Balancing content coverage with philosophical skill/disposition building is a particularly pernicious course-design problem. By delineating a strategy for approaching the balance-challenge, as I'll call it, this essay aims to help philosophy teachers overcome it. One key to overcoming the challenge is to push against the orthodox view that treats the balance-challenge as subsidiary to adopting learning objectives and aligning them with educative assessments. Furthermore, the paper demonstrates how executing the strategy has the following three payoffs: (1) It helps us build rigor into the heart of the course; (2) It aids in the development of assessments that draw more on intrinsic motivators as opposed to extrinsic motivators; and (3) It straightforwardly connects grades to learning-objective mastery.
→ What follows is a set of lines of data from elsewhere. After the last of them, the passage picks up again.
/-- The call row of SoftReset is the sequencer's first step (R186, R250(a)). -/
theorem test_softReset_call :
    (after (exec .callSoftReset (atSequencer 0x6000009F none))).map (fun t => (t.cpsr, t.r13.irq)) =
      some (0x60000092, 0x03007FA0) := by decide +kernel

/-! ### Witnesses: a state and operands that meet all the hypotheses of each statement

One theorem per statement with hypotheses, named test_hyps_<statement>; for a statement of several clauses one conjunct
per clause, at the ends of a clause's range. -/

theorem next_of_after {r : Result} (h : (after r).isSome = true) : ∃ t, r = .next t := by
  cases r with
  | next t => exact ⟨t, rfl⟩
  | fault e => cases h
  | refused e => cases h

theorem test_hyps_DecodeOfEncode :
    (Instr.swi 0xE 0x00002C).wellFormed = true ∧ (Instr.swi 0x0 0xFFFFFF).wellFormed = true ∧
      (Instr.callOutOfRange 0x2C).wellFormed = true ∧ (Instr.readReg 15).wellFormed = true := by decide

theorem test_hyps_EncodeOfDecodedArm32 : decodeArm32 0xEF00002B = .ok (.swiDebug 0xE 0) := rfl

theorem test_hyps_DecodedIsWellFormed : decode ⟨.callNum, [0x2C]⟩ = .ok (.callOutOfRange 0x2C, []) := rfl

theorem test_hyps_ReservedUopCodesRefused :
    12 ≤ (12 : Byte).toNat ∧ (12 : Byte).toNat ≤ 15 ∧ 12 ≤ (15 : Byte).toNat ∧ (15 : Byte).toNat ≤ 15 := by decide

theorem test_hyps_StepRunsPresentedInstruction :
    let s : State := { State.reset with requests := [⟨.uop, [5]⟩] }
    s.outcome = .running ∧ s.requests = ⟨.uop, [5]⟩ :: [] ∧ decode ⟨.uop, [5]⟩ = .ok (.readCpsr, []) := ⟨rfl, rfl, rfl⟩

theorem test_hyps_StepRunsFetchedInstruction :
    let s := guest 0x20000010 0xEF00002B
    s.RunsAtPc ∧ Psr.t s.cpsr = false ∧ s.nextStep? = none ∧ firmwareAt s.params s.pc = none ∧
      s.pc.extractLsb' 0 2 = 0 ∧ decodeArm32 (s.load4 s.pc).1 = .ok (.swiDebug 0xE 0) ∧ s.OrdinaryMem := by
  refine ⟨⟨rfl, rfl, rfl⟩, by decide +kernel, rfl, by decide +kernel, by decide +kernel, ?_, by decide⟩
  rw [show ((guest 0x20000010 0xEF00002B).load4 (guest 0x20000010 0xEF00002B).pc).1 = 0xEF00002B by decide +kernel]
  rfl

theorem test_hyps_StepTakesInterruptAtBoundary :
    let s (cpsr : Word) (l : Lines) : State := { start cpsr 0x08000204 with lines := [l] }
    ((s 0x1F ⟨true, true⟩).outcome = .running ∧ (s 0x1F ⟨true, true⟩).requests = [] ∧
      Psr.f (s 0x1F ⟨true, true⟩).cpsr = false) ∧
    (¬ (true = true ∧ Psr.f (s 0x5F ⟨true, true⟩).cpsr = false) ∧ Psr.i (s 0x5F ⟨true, true⟩).cpsr = false) := by
  decide +kernel

theorem test_hyps_MarkedStateHasNoNextState :
    ({ State.reset with outcome := .faulted .noSpsr } : State).outcome ≠ .running := by decide

theorem test_hyps_FirmwareSlotsAndBodies :
    State.reset.RunsNext (.part (.slot .reset)) ∧ (start 0x92 0x68).RunsNext (.part (.body .irq)) ∧
      (start 0x9F 0x204).RunsNext (.instr .callRegisterRamReset) ∧ (start 0x9F 0x58).RunsNext (.instr .routerResume) :=
  ⟨⟨⟨rfl, rfl, rfl⟩, by decide +kernel, by decide +kernel⟩, ⟨⟨rfl, rfl, rfl⟩, by decide +kernel, by decide +kernel⟩,
    ⟨⟨rfl, rfl, rfl⟩, by decide +kernel, by decide +kernel⟩, ⟨⟨rfl, rfl, rfl⟩, by decide +kernel, by decide +kernel⟩⟩

theorem test_hyps_DistinctAddressesDispatch : Params.distinct Params.e1 = true := by decide +kernel

theorem test_hyps_SlotBranchAgreesWithDispatch :
    let s : State := { start 0xD3 0x08 with mem := image [(0x08, 0xEA00000C)] }
    SlotInPlace s .swi ∧ s.pc = vectorAddress s.params .swi := by
  refine ⟨⟨0xC, ?_, by decide +kernel⟩, by decide +kernel⟩
  rw [show (State.load4 { start 0xD3 0x08 with mem := image [(0x08, 0xEA00000C)] }
    (vectorAddress ({ start 0xD3 0x08 with mem := image [(0x08, 0xEA00000C)] } : State).params .swi)).1 = 0xEA00000C by
    decide +kernel]
  rfl

theorem test_hyps_EnterModeChangesModeFieldOnly :
    ((start 0xDF 0).mode? = some .sys ∧ Mode.sys ≠ .usr) ∧ (start 0x10 0).mode? = some .usr := by decide +kernel

theorem test_hyps_SaveStatusCopiesCpsr :
    Mode.spsrBank? .fiq = some .fiq ∧ Mode.spsrBank? .und = some .und := by decide

theorem test_hyps_RestoreStatusIsOneStep :
    let s (cpsr spsr : Word) : State := { start cpsr 0 with spsr := ⟨0, 0, spsr, 0, 0⟩ }
    (Mode.spsrBank? .svc = some .svc ∧ (s 0x93 0x10).mode? = some .svc ∧ (Psr.mode? 0x10).isSome = true) ∧
    ((s 0x93 0).mode? = some .svc ∧ Psr.mode? 0 = none) ∧
    (Mode.irq ≠ .usr ∧ Mode.irq ≠ .sys ∧ (s 0x93 0).mode? ≠ some .irq) := by decide +kernel

theorem test_hyps_ReadRegThroughView :
    (start 0xD1 0).mode? = some .fiq ∧ (start 0x10 0).mode? = some .usr ∧ (start 0x05 0).mode? = none := by
  decide +kernel

theorem test_hyps_WriteRegThroughView :
    (start 0xD1 0).mode? = some .fiq ∧ (start 0x1F 0).mode? = some .sys ∧ (start 0x05 0).mode? = none := by
  decide +kernel

theorem test_hyps_WrittenRegisterReadsBack :
    (∃ t, exec (.writeReg 14 5) (start 0xD3 0) = .next t) ∧ (13 : Fin 16) ≠ 14 ∧
      exec (.readReg 13) (start 0xD3 0) = .next { start 0xD3 0 with reply := some 0 } :=
  ⟨⟨_, rfl⟩, by decide, rfl⟩

theorem test_hyps_WriteCpsrWritesMaskedFields :
    ((start 0xD3 0).mode? = some .svc ∧ Mode.svc ≠ .usr ∧ (Psr.mode? 0x00000053).isSome = true) ∧
    (start 0x10 0).mode? = some .usr := by decide +kernel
For illustration, I focus on how I used the strategy to build my upper-level course on ethical theory. I follow up by generalizing the strategy. In particular, I show how to use the strategy to design an intro-level course on applied ethics and how to apply it to design a graduate course in philosophy.

January 12, 2018

Presenter: Kevin Patton

Title: "Safety and Swamping."

Abstract:

It is common for epistemologists to use the value problem as a kind of litmus test for a theory of knowledge. The value problem is, roughly, the problem philosophers run into when they attempt to explain how knowledge is more valuable than its components. If knowledge is not more valuable than its components, then our intuitions about its value are left unexplained. If knowledge is more valuable than its components, it is not/has not been uncontroversial how to articulate why. Either way, many feel that if a theory of knowledge cannot address this problem, then the theory is not worth considering. Georgi Gardiner has recently argued that any theory of knowledge which is even partially explicated in modal terms cannot, in principle, provide an answer to the value problem, and hence, is not worth considering. Gardiner specifically targets Duncan Pritchard's modal condition safety. Safety is, again roughly, a condition on knowledge which invokes possible worlds to assess if the truth of a given belief was a matter of luck. Gardiner modifies the swamping problem and uses it to argue that safety adds no value to a true belief, and, so, safety cannot answer the value problem. She then claims that this kind of argument can be generalized and applied to any theory which uses a modal condition on knowledge. In this paper, I will demonstrate that the structure of Gardiner's argument relies on an assumption about what is epistemically valuable and what is not. Once made explicit, this assumption actually serves to undermine a great many more theories than Gardiner is aware. This assumption, however, is problematic. The core issue is between epistemic value monism and epistemic value pluralism. Replacing monism with pluralism avoids all of the standard reasons to adopt the swamping problem. As such, Gardiner's argument against safety fails.